(Stored data entries)
:::
-- ==== Sys2Proof/Laws/Edges.lean ====
section
/-!
SUPPORT. Sys2Proof/Laws/Edges.lean: what a unit that crosses an edge FIFO leaves as it was: of a host port, the memory controllers, the management block; and
what a register write over a port changes before it is judged.
-/

namespace Sys2Proof.Machine

variable (p : HostPort) (d : Dram) (w : Power) (c : Core) (s : State) (n q : Nat)

@[simp] theorem HostPort.heard_trained : (p.heard n).trained = p.trained := rfl
@[simp] theorem HostPort.heard_gen : (p.heard n).gen = p.gen := rfl
@[simp] theorem HostPort.heard_width : (p.heard n).width = p.width := rfl
@[simp] theorem HostPort.heard_perst : (p.heard n).perst = p.perst := rfl
@[simp] theorem HostPort.heard_lost : (p.heard n).lost = p.lost := rfl
@[simp] theorem HostPort.heard_rings : (p.heard n).rings = p.rings := rfl
@[simp] theorem HostPort.heard_masked : (p.heard n).masked = p.masked := rfl
@[simp] theorem HostPort.heard_pendingBits : (p.heard n).pendingBits = p.pendingBits := rfl
@[simp] theorem HostPort.heard_sent : (p.heard n).sent = p.sent := rfl
@[simp] theorem HostPort.heard_writes : (p.heard n).writes = p.writes := rfl
@[simp] theorem HostPort.heard_config : (p.heard n).config = p.config := rfl
@[simp] theorem HostPort.heard_sinceBeat : (p.heard n).sinceBeat = p.sinceBeat := rfl
@[simp] theorem HostPort.heard_outEdge : (p.heard n).outEdge = p.outEdge := rfl

@[simp] theorem HostPort.says_trained : (p.says n).trained = p.trained := rfl
@[simp] theorem HostPort.says_gen : (p.says n).gen = p.gen := rfl
@[simp] theorem HostPort.says_width : (p.says n).width = p.width := rfl
@[simp] theorem HostPort.says_perst : (p.says n).perst = p.perst := rfl
@[simp] theorem HostPort.says_lost : (p.says n).lost = p.lost := rfl
@[simp] theorem HostPort.says_rings : (p.says n).rings = p.rings := rfl
@[simp] theorem HostPort.says_masked : (p.says n).masked = p.masked := rfl
@[simp] theorem HostPort.says_pendingBits : (p.says n).pendingBits = p.pendingBits := rfl
@[simp] theorem HostPort.says_sent : (p.says n).sent = p.sent := rfl
@[simp] theorem HostPort.says_writes : (p.says n).writes = p.writes := rfl
@[simp] theorem HostPort.says_config : (p.says n).config = p.config := rfl
@[simp] theorem HostPort.says_sinceBeat : (p.says n).sinceBeat = p.sinceBeat := rfl
@[simp] theorem HostPort.says_inEdge : (p.says n).inEdge = p.inEdge := rfl

@[simp] theorem Dram.ticked_active : (d.ticked n).active = d.active := rfl
@[simp] theorem Dram.ticked_localSize : (d.ticked n).localSize = d.localSize := rfl
@[simp] theorem Dram.ticked_errors : (d.ticked n).errors = d.errors := rfl
@[simp] theorem Dram.ticked_watch : (d.ticked n).watch = d.watch := rfl
@[simp] theorem Dram.ticked_marked : (d.ticked n).marked = d.marked := rfl
@[simp] theorem Dram.ticked_retiredRows : (d.ticked n).retiredRows = d.retiredRows := rfl
@[simp] theorem Dram.ticked_retiredChannels : (d.ticked n).retiredChannels = d.retiredChannels := rfl
@[simp] theorem Dram.ticked_patrol : (d.ticked n).patrol = d.patrol := rfl
@[simp] theorem Dram.ticked_refreshes : (d.ticked n).refreshes = d.refreshes := rfl

@[simp] theorem Power.heard_stage : (w.heard n).stage = w.stage := rfl
@[simp] theorem Power.heard_waitFor : (w.heard n).waitFor = w.waitFor := rfl
@[simp] theorem Power.heard_failCode : (w.heard n).failCode = w.failCode := rfl
@[simp] theorem Power.heard_percent : (w.heard n).percent = w.percent := rfl
@[simp] theorem Power.heard_portsDone : (w.heard n).portsDone = w.portsDone := rfl
@[simp] theorem Power.heard_enable : (w.heard n).enable = w.enable := rfl
@[simp] theorem Power.heard_standbyOn : (w.heard n).standbyOn = w.standbyOn := rfl
@[simp] theorem Power.heard_mainOn : (w.heard n).mainOn = w.mainOn := rfl
@[simp] theorem Power.heard_thermTrip : (w.heard n).thermTrip = w.thermTrip := rfl
@[simp] theorem Power.heard_coreNow : (w.heard n).coreNow = w.coreNow := rfl
@[simp] theorem Power.heard_powerNow : (w.heard n).powerNow = w.powerNow := rfl
@[simp] theorem Power.heard_inputMv : (w.heard n).inputMv = w.inputMv := rfl
@[simp] theorem Power.heard_beatRate : (w.heard n).beatRate = w.beatRate := rfl
@[simp] theorem Power.heard_rates : (w.heard n).rates = w.rates := rfl
@[simp] theorem Power.heard_cap : (w.heard n).cap = w.cap := rfl
@[simp] theorem Power.heard_fixed : (w.heard n).fixed = w.fixed := rfl
@[simp] theorem Power.heard_coreSet : (w.heard n).coreSet = w.coreSet := rfl
@[simp] theorem Power.heard_hearthTemp : (w.heard n).hearthTemp = w.hearthTemp := rfl
@[simp] theorem Power.heard_layerTemp : (w.heard n).layerTemp = w.layerTemp := rfl
@[simp] theorem Power.heard_hot : (w.heard n).hot = w.hot := rfl
@[simp] theorem Power.heard_throttled : (w.heard n).throttled = w.throttled := rfl
@[simp] theorem Power.heard_tick : (w.heard n).tick = w.tick := rfl
@[simp] theorem Power.heard_meas : (w.heard n).meas = w.meas := rfl
@[simp] theorem Power.heard_flash : (w.heard n).flash = w.flash := rfl
@[simp] theorem Power.heard_bootedB : (w.heard n).bootedB = w.bootedB := rfl
@[simp] theorem Power.heard_running : (w.heard n).running = w.running := rfl
@[simp] theorem Power.heard_fusedMin : (w.heard n).fusedMin = w.fusedMin := rfl
@[simp] theorem Power.heard_rootKey : (w.heard n).rootKey = w.rootKey := rfl
@[simp] theorem Power.heard_svnCommit : (w.heard n).svnCommit = w.svnCommit := rfl
@[simp] theorem Power.heard_replies : (w.heard n).replies = w.replies := rfl
@[simp] theorem Power.heard_mgtOut : (w.heard n).mgtOut = w.mgtOut := rfl

@[simp] theorem Power.says_stage : (w.says n).stage = w.stage := rfl
@[simp] theorem Power.says_waitFor : (w.says n).waitFor = w.waitFor := rfl
@[simp] theorem Power.says_failCode : (w.says n).failCode = w.failCode := rfl
@[simp] theorem Power.says_percent : (w.says n).percent = w.percent := rfl
@[simp] theorem Power.says_portsDone : (w.says n).portsDone = w.portsDone := rfl
@[simp] theorem Power.says_enable : (w.says n).enable = w.enable := rfl
@[simp] theorem Power.says_standbyOn : (w.says n).standbyOn = w.standbyOn := rfl
@[simp] theorem Power.says_mainOn : (w.says n).mainOn = w.mainOn := rfl
@[simp] theorem Power.says_thermTrip : (w.says n).thermTrip = w.thermTrip := rfl
@[simp] theorem Power.says_coreNow : (w.says n).coreNow = w.coreNow := rfl
@[simp] theorem Power.says_powerNow : (w.says n).powerNow = w.powerNow := rfl
@[simp] theorem Power.says_inputMv : (w.says n).inputMv = w.inputMv := rfl
@[simp] theorem Power.says_beatRate : (w.says n).beatRate = w.beatRate := rfl
@[simp] theorem Power.says_rates : (w.says n).rates = w.rates := rfl
@[simp] theorem Power.says_cap : (w.says n).cap = w.cap := rfl
@[simp] theorem Power.says_fixed : (w.says n).fixed = w.fixed := rfl
@[simp] theorem Power.says_coreSet : (w.says n).coreSet = w.coreSet := rfl
@[simp] theorem Power.says_hearthTemp : (w.says n).hearthTemp = w.hearthTemp := rfl
@[simp] theorem Power.says_layerTemp : (w.says n).layerTemp = w.layerTemp := rfl
@[simp] theorem Power.says_hot : (w.says n).hot = w.hot := rfl
@[simp] theorem Power.says_throttled : (w.says n).throttled = w.throttled := rfl
@[simp] theorem Power.says_tick : (w.says n).tick = w.tick := rfl
@[simp] theorem Power.says_meas : (w.says n).meas = w.meas := rfl
@[simp] theorem Power.says_flash : (w.says n).flash = w.flash := rfl
@[simp] theorem Power.says_bootedB : (w.says n).bootedB = w.bootedB := rfl
@[simp] theorem Power.says_running : (w.says n).running = w.running := rfl
@[simp] theorem Power.says_fusedMin : (w.says n).fusedMin = w.fusedMin := rfl
@[simp] theorem Power.says_rootKey : (w.says n).rootKey = w.rootKey := rfl
@[simp] theorem Power.says_svnCommit : (w.says n).svnCommit = w.svnCommit := rfl
@[simp] theorem Power.says_replies : (w.says n).replies = w.replies := rfl
@[simp] theorem Power.says_mgtIn : (w.says n).mgtIn = w.mgtIn := rfl

theorem Core.hostIn_trained (h : (c.port q).trained = true) : c.hostIn q = c.modPort q (fun x => x.heard 1) := by
  simp [Core.hostIn, h]

@[simp] theorem Core.hostIn_part : (c.hostIn q).part = c.part := by
  unfold Core.hostIn
  split <;> rfl
@[simp] theorem Core.hostIn_mgt : (c.hostIn q).mgt = c.mgt := by
  unfold Core.hostIn
  split <;> rfl
@[simp] theorem Core.hostIn_cfg : (c.hostIn q).cfg = c.cfg := by
  unfold Core.hostIn
  split <;> rfl
@[simp] theorem Core.hostIn_latched : (c.hostIn q).latched = c.latched := by
  unfold Core.hostIn
  split <;> rfl
@[simp] theorem Core.hostIn_counters : (c.hostIn q).counters = c.counters := by
  unfold Core.hostIn
  split <;> rfl
@[simp] theorem Core.hostIn_stacked : (c.hostIn q).stacked = c.stacked := by
  unfold Core.hostIn
  split <;> rfl
@[simp] theorem Core.hostIn_hub : (c.hostIn q).hub = c.hub := by
  unfold Core.hostIn
  split <;> rfl
@[simp] theorem Core.hostIn_dram : (c.hostIn q).dram = c.dram := by
  unfold Core.hostIn
  split <;> rfl
@[simp] theorem Core.hostIn_hearths : (c.hostIn q).hearths = c.hearths := by
  unfold Core.hostIn
  split <;> rfl
@[simp] theorem Core.hostIn_scratchEpoch : (c.hostIn q).scratchEpoch = c.scratchEpoch := by
  unfold Core.hostIn
  split <;> rfl
@[simp] theorem Core.hostIn_smithies : (c.hostIn q).smithies = c.smithies := by
  unfold Core.hostIn
  split <;> rfl
@[simp] theorem Core.hostIn_tt : (c.hostIn q).tt = c.tt := by
  unfold Core.hostIn
  split <;> rfl
@[simp] theorem Core.hostIn_hash : (c.hostIn q).hash = c.hash := by
  unfold Core.hostIn
  split <;> rfl
@[simp] theorem Core.hostIn_picker : (c.hostIn q).picker = c.picker := by
  unfold Core.hostIn
  split <;> rfl
@[simp] theorem Core.hostIn_bellows : (c.hostIn q).bellows = c.bellows := by
  unfold Core.hostIn
  split <;> rfl
@[simp] theorem Core.hostIn_crucible : (c.hostIn q).crucible = c.crucible := by
  unfold Core.hostIn
  split <;> rfl
@[simp] theorem Core.hostIn_sync : (c.hostIn q).sync = c.sync := by
  unfold Core.hostIn
  split <;> rfl
@[simp] theorem Core.hostIn_pools : (c.hostIn q).pools = c.pools := by
  unfold Core.hostIn
  split <;> rfl
@[simp] theorem Core.hostIn_fabric : (c.hostIn q).fabric = c.fabric := by
  unfold Core.hostIn
  split <;> rfl
@[simp] theorem Core.hostIn_route : (c.hostIn q).route = c.route := by
  unfold Core.hostIn
  split <;> rfl
@[simp] theorem Core.hostIn_snap : (c.hostIn q).snap = c.snap := by
  unfold Core.hostIn
  split <;> rfl
@[simp] theorem Core.hostIn_free : (c.hostIn q).free = c.free := by
  unfold Core.hostIn
  split <;> rfl

@[simp] theorem State.heard_power : (s.heard q).power = s.power := rfl
@[simp] theorem State.heard_links : (s.heard q).links = s.links := rfl
@[simp] theorem State.heard_pending : (s.heard q).pending = s.pending := rfl
@[simp] theorem State.heard_core : (s.heard q).core = s.core.hostIn q := rfl

end Sys2Proof.Machine
end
:::
> **Goal of the exercise**
Above are the records; copy exactly the lines from the line with "(p.heard n).pendingBits = p.pendingBits := rfl" through the line with "(p.says n).rings = p.rings := rfl", both included.

> **Your response**
@[simp] theorem HostPort.heard_pendingBits : (p.heard n).pendingBits = p.pendingBits := rfl
@[simp] theorem HostPort.heard_sent : (p.heard n).sent = p.sent := rfl
@[simp] theorem HostPort.heard_writes : (p.heard n).writes = p.writes := rfl
@[simp] theorem HostPort.heard_config : (p.heard n).config = p.config := rfl
@[simp] theorem HostPort.heard_sinceBeat : (p.heard n).sinceBeat = p.sinceBeat := rfl
@[simp] theorem HostPort.heard_outEdge : (p.heard n).outEdge = p.outEdge := rfl

@[simp] theorem HostPort.says_trained : (p.says n).trained = p.trained := rfl
@[simp] theorem HostPort.says_gen : (p.says n).gen = p.gen := rfl
@[simp] theorem HostPort.says_width : (p.says n).width = p.width := rfl
@[simp] theorem HostPort.says_perst : (p.says n).perst = p.perst := rfl
@[simp] theorem HostPort.says_lost : (p.says n).lost = p.lost := rfl
@[simp] theorem HostPort.says_rings : (p.says n).rings = p.rings := rfl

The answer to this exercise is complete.